Classes. The three classes are independent risk vectors, not an ascending scale, and are not mutually exclusive; a system may fall within more than one, in which case the obligations attaching to each apply cumulatively. Governance intensity (Low / Medium / High / Critical) is fixed by the risk tier, not by the class number.
- Class 1 — Adaptive (self-learning) systems: a system that alters its own decision behaviour — by adjusting parameters, weights, rules, embeddings or operative prompts — without a human developer revising the underlying logic for each such change.
- Class 2 — Autonomous-action (automated-decision) systems: a system whose output is implemented, or applied to a decision affecting a person or a business or legal outcome, without a human being able to review and override that specific output before it takes effect.
- Class 3 — Generative and affective systems: a system that generates novel content (including text, images, audio, video or code), or that infers, simulates or responds to human emotional or behavioural states.
Interpretation. A system falls within this Standard on either of two independent grounds: because human control has dropped below the threshold (the control ground — Classes 1 and 2), or because the system possesses capabilities that generate unknown or emergent risk irrespective of human control (the capability ground — Class 3).

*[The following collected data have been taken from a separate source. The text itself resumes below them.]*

-- ==== Sys2Proof/Machine/Operands.lean ====
section
/-! DEFINITION. The operands: DATA bytes (R66, R67), peripheral register addresses (R41) and the registers a frame's payload
addresses (R42). -/

namespace Sys2Proof

/-- The address of a peripheral register (R41). -/
def PReg.addr : PReg → RegAddr
  | .control1 => 0x0
  | .control2 => 0x1
  | .seconds => 0x2
  | .minutes => 0x3
  | .hours => 0x4
  | .days => 0x5
  | .weekdays => 0x6
  | .months => 0x7
  | .years => 0x8
  | .minuteAlarm => 0x9
  | .hourAlarm => 0xA
  | .dayAlarm => 0xB
  | .weekdayAlarm => 0xC
  | .offset => 0xD
  | .timer0 => 0xE
  | .timer1 => 0xF

end Sys2Proof

namespace Sys2Proof.Machine

/-- `DATA[0..n-1]` (R67). -/
def State.dataBytes (s : State) (n : Nat) : List Byte := s.data.toList.take n

/-- Has the host written all of `DATA[0..n-1]` (R29)? -/
def State.dataSet (s : State) (n : Nat) : Bool := (s.dset.toList.take n).all id

/-- `DATA[k]` of alarm field `k` (R67). -/
def State.alarmData (s : State) (k : Fin 4) : Byte := s.data[k.val]

/-- Has the host written `DATA[k]` for every enabled alarm field `k` (R113)? -/
def State.alarmSet (s : State) (m : BitVec 4) : Bool :=
  (List.finRange 4).all fun k => !m.getLsbD k.val || s.dset[k.val]

/-- Is `DATA[k]` within 0..99 for every enabled alarm field `k` (R113)? -/
def State.alarmOk (s : State) (m : BitVec 4) : Bool :=
  (List.finRange 4).all fun k => !m.getLsbD k.val || codecOk (s.alarmData k)

/-- The alarm registers in the order they are written: minute, hour, day, weekday (R113). -/
def alarmReg (k : Fin 4) : RegAddr := PReg.minuteAlarm.addr + BitVec.ofNat 4 k.val

/-- The peripheral register that payload byte `k` of a frame at address `a` addresses: `(a + k) % 16` (R42). -/
def payloadReg (a : RegAddr) (k : Nat) : RegAddr := a + BitVec.ofNat 4 k

/-- The register writes an event asks the peripheral for, in order (R42, R93); a read frame asks for none (R48). -/
def Event.registerWrites : Event → List (RegAddr × Byte)
  | .cs _ => []
  | .hook _ => []
  | .xfer [] _ _ _ => []
  | .xfer (c :: p) _ _ _ =>
    if c.getLsbD 7 then [] else p.mapIdx fun k v => (payloadReg (c.extractLsb' 0 4) k, v)

end Sys2Proof.Machine
end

Either ground is sufficient on its own.
How this corrects each ambiguity
- Undefined “acceptable threshold.” The threshold is no longer left floating. It is made procedurally determinate — the deployer must define and document it per system — and is backed by a default presumption: if it is undocumented, or any class characteristic is present, the threshold is deemed crossed. This also dovetails with DGPSI’s existing Deviation Justification Document discipline.
- Headline-versus-classes mismatch. The definition now openly rests on two grounds rather than pretending everything reduces to “human intervention below a threshold.” Classes 1 and 2 carry the control axis; Class 3 is expressly placed on a separate capability axis, with the note that its inclusion “does not depend on any reduction in human intervention.” The earlier slippage is resolved by acknowledging it rather than papering over it.
- Relationship between classes. It is now stated that the classes are independent, overlapping and cumulative, and that the number denotes risk type, not severity — so an agentic generative tool that is Class 1 + 2 + 3 attracts the combined obligations, and severity is read off the separate risk tier.
- “Code-correcting” literalism. Class 1 now refers to a system altering its “decision behaviour — by adjusting parameters, weights, rules, embeddings or operative prompts,” expressly not limited to rewriting source code. Conventional machine learning, which changes weights rather than code, is now plainly captured.
Short-form version (for the body of the Standard)
An AI System is an automated data-processing system whose decisions, predictions, recommendations or content are not fully pre-determined by explicit human-authored instructions. It is governed by this Standard where meaningful human intervention in the formation or application of its output falls below a deployer-documented accountability threshold — which is presumed crossed where the system
(1) adapts its own decision behaviour without per-change human revision,
(2) applies a decision affecting a person without a human able to override the specific output, or
(3) generates novel content or infers or responds to human emotional or behavioural states.
A useful by-product: the core definition sentence now mirrors the OECD / EU AI Act / draft Supreme Court descriptive boundary, so the revised DGPSI definition is interoperable with the Court’s definition.
Comments welcome.
(P.S: This revised definition of AI does not affect the DGPSI-AI framework implementations. Kindly note that SCAIF defines the Algorithmic Software a term used in DGPSI rules and hence there is a need for integration of the two definitions.)